Instructions for the task: Reproduce the entries exactly, beginning with the line containing "s.mute.lineHigh != s.config.muteLow, expiry" and ending with their last line, both included.
(Task input Opens)
-- ==== Sys2Proof/Certificates/Slice0/Obligations.lean ====
section
/-! DEFINITION. The statements for the provers. Each docstring names the rules of spec/ it rests on, and says which
clause is a choice of the model (assumption log) and not a rule. Everywhere: local time and the instants that commands
carry are log 1, a host command as one step log 8, the answer's bytes held in port.reply log 9. -/

section Statements

open Sys2Proof Sys2Proof.Machine

/-! ### The machine -/

/-- A step runs the command at the front of the queue on the queue's rest; on an empty queue the block idles (the queue
and the idle step are the model's, assumption log 4). -/
def Obligations.StepRunsTheFrontCommand : Prop :=
  (∀ (c : Instr) (rest : List Instr) (s : State),
    step { s with pending := c :: rest } = exec c { s with pending := rest }) ∧
  ∀ s : State, s.pending = [] → step s = .next s

/-- No command stops the device, and none touches the queue of the commands that wait. That an event which cannot occur
answers the state unchanged, and the queue, are the model's (assumption logs 4 and 5). -/
def Obligations.EveryCommandAnswersANextState : Prop :=
  ∀ (c : Instr) (s : State), ∃ t, exec c s = .next t ∧ t.pending = s.pending

/-- The reset values that the rules state (R9, R19, R34, R35, R44, R59, R62, R79, R92, R104, R113, R140, R158, R173, R176,
R182), and that the state after reset is sound. That the places are ERASED, that the scan has ended, that STORE_DONE is so
the one flag set, the level of MUTE, and that CSN is high, so that the port waits for its fall and not for its rise (R182
allows both), is the model's choice (assumption log 3). -/
def Obligations.ResetLeavesEveryBlockAtItsResetValue : Prop :=
  let s := State.reset
  (s.hold = none ∧ s.station.state = .unconfigured ∧ s.station.creds = { group := 0, number := 0, wearer := 0 } ∧
    s.station.listenCount = 0) ∧
  (s.timer.cycle = none ∧ s.timer.lastCorrection = 0 ∧ s.timer.stepLoss = 0 ∧ s.timer.counter = 0 ∧ s.timer.log = []) ∧
  (s.viewsUnknown ∧ s.peers = [] ∧ s.surplus = false) ∧
  (s.voice = Claim.gone ∧ s.farEnd = Claim.gone ∧ s.bearer = Bearer.gone) ∧
  (s.pairing.window = { state := .closed, kind := none, remaining := 0, lastCause := .none } ∧ s.pairing.offer = none ∧
    s.pairing.lapse = none ∧ s.pairing.newcomer = none) ∧
  (s.mute.expiry = none ∧ s.mute.debounced = s.mute.lineHigh) ∧
  (s.streams.wearers.length = 8 ∧ s.streams.list = [] ∧ ∀ r ∈ s.streams.farEnd :: s.streams.wearers,
    r = { state := .absent, current := List.replicate 160 0, lastGood := List.replicate 160 0, source := none, hang := 0,
          missing := 255 }) ∧
  (s.codec.capture = List.replicate 160 0 ∧ s.codec.playout = List.replicate 160 0 ∧ s.chan.sent = none ∧
    s.chan.inSlot = false ∧ s.chan.held = [] ∧ s.chan.cutSpans = [] ∧ s.chan.voicePayload = .none ∧
    s.chan.farPayload = none) ∧
  (s.store.state = .idle ∧ s.store.flight = none ∧ s.store.waiting = none ∧ s.store.cause = .none ∧
    s.store.copy = s.store.places ∧ s.store.places = List.replicate 16 Place.blank) ∧
  (s.config =
    { syncLow := false, edgeReversed := false, muteLow := false, debounce := 2, tAct := 300, gFar := 16384,
      gVoice := 16384, gUp := 16384, gSide := 2048, vol := 16384, mask := 0 }) ∧
  (∀ f : Flag, s.flagSet f = decide (f = .storeDone)) ∧
  (s.port = { phase := .high, reply := [], transfer := .none, readingEvents := false, softReset := false }) ∧
  (s.sizesOk ∧ s.peersOk ∧ s.claimsOk ∧ s.windowOk ∧ s.bondsOk)

/-! ### The control port -/

/-- A transaction is one period of CSN low (R170); one that begins in a reset is ignored whole (R182); its end undoes no
command (R172). A host command outside an open transaction, after another command of the same transaction, or in a reset
has no effect (R170, R181, R182; as one step: assumption log 8). -/
def Obligations.TransactionsFrameHostCommands : Prop :=
  (∀ s : State, s.port.phase = .high → s.hold = none →
    exec .csnFall s = .next { s with port :=
      { phase := .waiting, reply := [], transfer := .none, readingEvents := false, softReset := false } }) ∧
  (∀ s : State, s.port.phase = .high → s.hold ≠ none →
    exec .csnFall s = .next { s with port :=
      { phase := .deaf, reply := [], transfer := .none, readingEvents := false, softReset := false } }) ∧
  (∀ (t : Nat) (cut : CutChoice) (s : State), s.port.phase ≠ .high → s.port.softReset = false →
    exec (.csnRise t cut) s = .next
      { s with
          now := max s.now t
          port := { phase := .high, reply := [], transfer := .none, readingEvents := false, softReset := false } }) ∧
  ∀ (c : Instr) (s : State), (bytesOfCommand c).isSome → ¬s.listensToHost → exec c s = .next s

/-- A host command that is answered with anything but OK has no effect beyond its result byte, and a code byte that names
no command is answered BAD_ARGUMENT (R171). -/
def Obligations.RefusedCommandsChangeNothing : Prop :=
  (∀ (c : Instr) (s t : State), (bytesOfCommand c).isSome → s.listensToHost →
    exec c s = .next t → t.port.reply.head? ≠ some 0x00 → ∃ code : Byte, t = s.took [code]) ∧
  ∀ (code : Byte) (s : State), (Instr.unknownCommand code).wf → s.listensToHost →
    exec (.unknownCommand code) s = .next (s.took [0x08])

/-- SOFT_RESET is answered OK and waits for the rise of CSN; there the reset is taken and ends: every volatile block in
its reset state, the event flags and the store's volatile records included, the places as the reset leaves them (Table
10-5), and the start-up scan begun (R104, R158, R168, R169, R176, R181, R182). That local time, the level of MUTE and the
device's ID are no part of the reset is the model's (assumption logs 1, 2 and 22). -/
def Obligations.SoftResetIsTakenAtTheRiseOfCsn : Prop :=
  (∀ s : State, s.listensToHost →
    exec .softReset s = .next { s with port := { s.port with phase := .taken, reply := [0x00], softReset := true } }) ∧
  ∀ (t : Nat) (cut : CutChoice) (s : State), s.port.phase ≠ .high → s.port.softReset = true →
    ∃ u, exec (.csnRise t cut) s = .next u ∧
      u.hold = none ∧ u.station = State.reset.station ∧ u.timer = State.reset.timer ∧ u.early = State.reset.early ∧
      u.chan = State.reset.chan ∧ u.views = State.reset.views ∧ u.peers = [] ∧ u.surplus = false ∧
      u.voice = State.reset.voice ∧ u.farEnd = State.reset.farEnd ∧ u.pairing = State.reset.pairing ∧
      u.streams = State.reset.streams ∧ u.bearer = State.reset.bearer ∧ u.config = State.reset.config ∧
      u.codec = State.reset.codec ∧ u.port = State.reset.port ∧
      u.mute = { lineHigh := s.mute.lineHigh, debounced := s.mute.lineHigh, expiry := none } ∧
      (∀ f : Flag, f ≠ .storeDone → u.flagSet f = false) ∧
      s.store.mayLeave u.store.places ∧
      u.store.places = placesAfterCut cut s.store ∧ u.store.copy = u.store.places ∧ u.store.waiting = none ∧
      u.store.cause = .none ∧
      (∀ i, (u.store.places.findIdx? fun p => p.state == .opened) = some i →
        u.store.state = .scanning ∧ u.flags = 0 ∧
          u.store.flight = some { op := .scanRetire, place := i, start := max s.now t }) ∧
      ((∀ p ∈ u.store.places, p.state ≠ .opened) →
        u.store.state = .idle ∧ u.store.flight = none ∧ u.flagSet .storeDone) ∧
      u.now = max s.now t ∧ u.factoryId = s.factoryId ∧ u.pending = s.pending

/-- Power-on and RSTN take the reset and hold the device in it: every volatile block stops, the mute input's timer, the
store's operation and the port's transaction included; the places keep their values but for the target of an operation
cut short, which is left as Table 10-5 gives, and every outcome that the table leaves to the world is the reset's for
some choice of its operand; IRQN is released, SDO is high impedance, CBCK and CFSY are held inactive under the default
format and CDOUT low (R104, R168, R181). That local time, the level of MUTE and whether CSN is low are no part of the
reset, that the debounced state reads released until the reset ends, and that a discarded READ_EVENTS transaction holds
IRQN no longer while CSN stays low, is the model's (assumption logs 1, 13 and 22). -/
def Obligations.ResetPinsStopEveryBlock : Prop :=
  (∀ (c : Instr) (cut : CutChoice) (s : State), c = .powerOnReset cut ∨ c = .rstnFall cut →
    ∃ u, exec c s = .next u ∧
      u.hold ≠ none ∧ u.station = State.reset.station ∧ u.timer = State.reset.timer ∧ u.early = State.reset.early ∧
      u.chan = State.reset.chan ∧ u.views = State.reset.views ∧ u.peers = [] ∧ u.surplus = false ∧
      u.voice = State.reset.voice ∧ u.farEnd = State.reset.farEnd ∧ u.pairing = State.reset.pairing ∧
      u.streams = State.reset.streams ∧ u.bearer = State.reset.bearer ∧ u.config = State.reset.config ∧
      u.codec = State.reset.codec ∧ u.flags = 0 ∧
      u.port =
        { phase := if s.port.phase = .high then .high else .deaf, reply := [], transfer := .none, readingEvents := false,
          softReset := false } ∧
      u.mute = { lineHigh := s.mute.lineHigh, debounced := false, expiry := none } ∧
      s.store.mayLeave u.store.places ∧
      u.store.places = placesAfterCut cut s.store ∧ u.store.flight = none ∧ u.store.waiting = none ∧
      u.store.cause = .none ∧ u.now = s.now ∧ u.factoryId = s.factoryId ∧ u.pending = s.pending ∧
      u.irqAsserted = false ∧ u.sdoHighImpedance = true ∧ u.cbckHeld ≠ none ∧
      u.cfsyLevels = List.replicate 32 false ∧ u.cdoutBits = List.replicate 32 false) ∧
  ∀ (s : State) (f : Flight) (new : Place), s.store.flight = some f → f.place < s.store.places.length →
    f.op.mayLeave (placeAt s.store.places f.place) new →
    ∃ cut, ∀ c : Instr, c = .powerOnReset cut ∨ c = .rstnFall cut →
      ∃ u, exec c s = .next u ∧ u.store.places = s.store.places.set f.place new

/-- The end of a reset: the debounced state is taken from the line, the places are read into the copy, and the scan
retires the first OPEN place or ends at once with STORE_DONE (R104, R169, R182). -/
def Obligations.ResetEndStartsTheScan : Prop :=
  ∀ (t : Nat) (s : State), s.hold ≠ none →
    ∃ u, exec (.resetEnd t) s = .next u ∧ u.hold = none ∧ u.store.places = s.store.places ∧
      u.store.copy = s.store.places ∧ u.store.waiting = s.store.waiting ∧ u.store.cause = s.store.cause ∧
      u.mute = { lineHigh := s.mute.lineHigh, debounced := s.mute.lineHigh != s.config.muteLow, expiry := none } ∧
      u.station = s.station ∧ u.timer = s.timer ∧ u.config = s.config ∧ u.port = s.port ∧ u.pending = s.pending ∧
      (∀ i, (s.store.places.findIdx? fun p => p.state == .opened) = some i →
        u.store.state = .scanning ∧ u.flags = s.flags ∧
          u.store.flight = some { op := .scanRetire, place := i, start := max s.now t }) ∧
      ((∀ p ∈ s.store.places, p.state ≠ .opened) →
        u.store.flight = none ∧ u.flagSet .storeDone ∧ (s.store.waiting = none → u.store.state = .idle))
(Task input Closes)
Completed task:
      u.mute = { lineHigh := s.mute.lineHigh, debounced := s.mute.lineHigh != s.config.muteLow, expiry := none } ∧
      u.station = s.station ∧ u.timer = s.timer ∧ u.config = s.config ∧ u.port = s.port ∧ u.pending = s.pending ∧
      (∀ i, (s.store.places.findIdx? fun p => p.state == .opened) = some i →
        u.store.state = .scanning ∧ u.flags = s.flags ∧
          u.store.flight = some { op := .scanRetire, place := i, start := max s.now t }) ∧
      ((∀ p ∈ s.store.places, p.state ≠ .opened) →
        u.store.flight = none ∧ u.flagSet .storeDone ∧ (s.store.waiting = none → u.store.state = .idle))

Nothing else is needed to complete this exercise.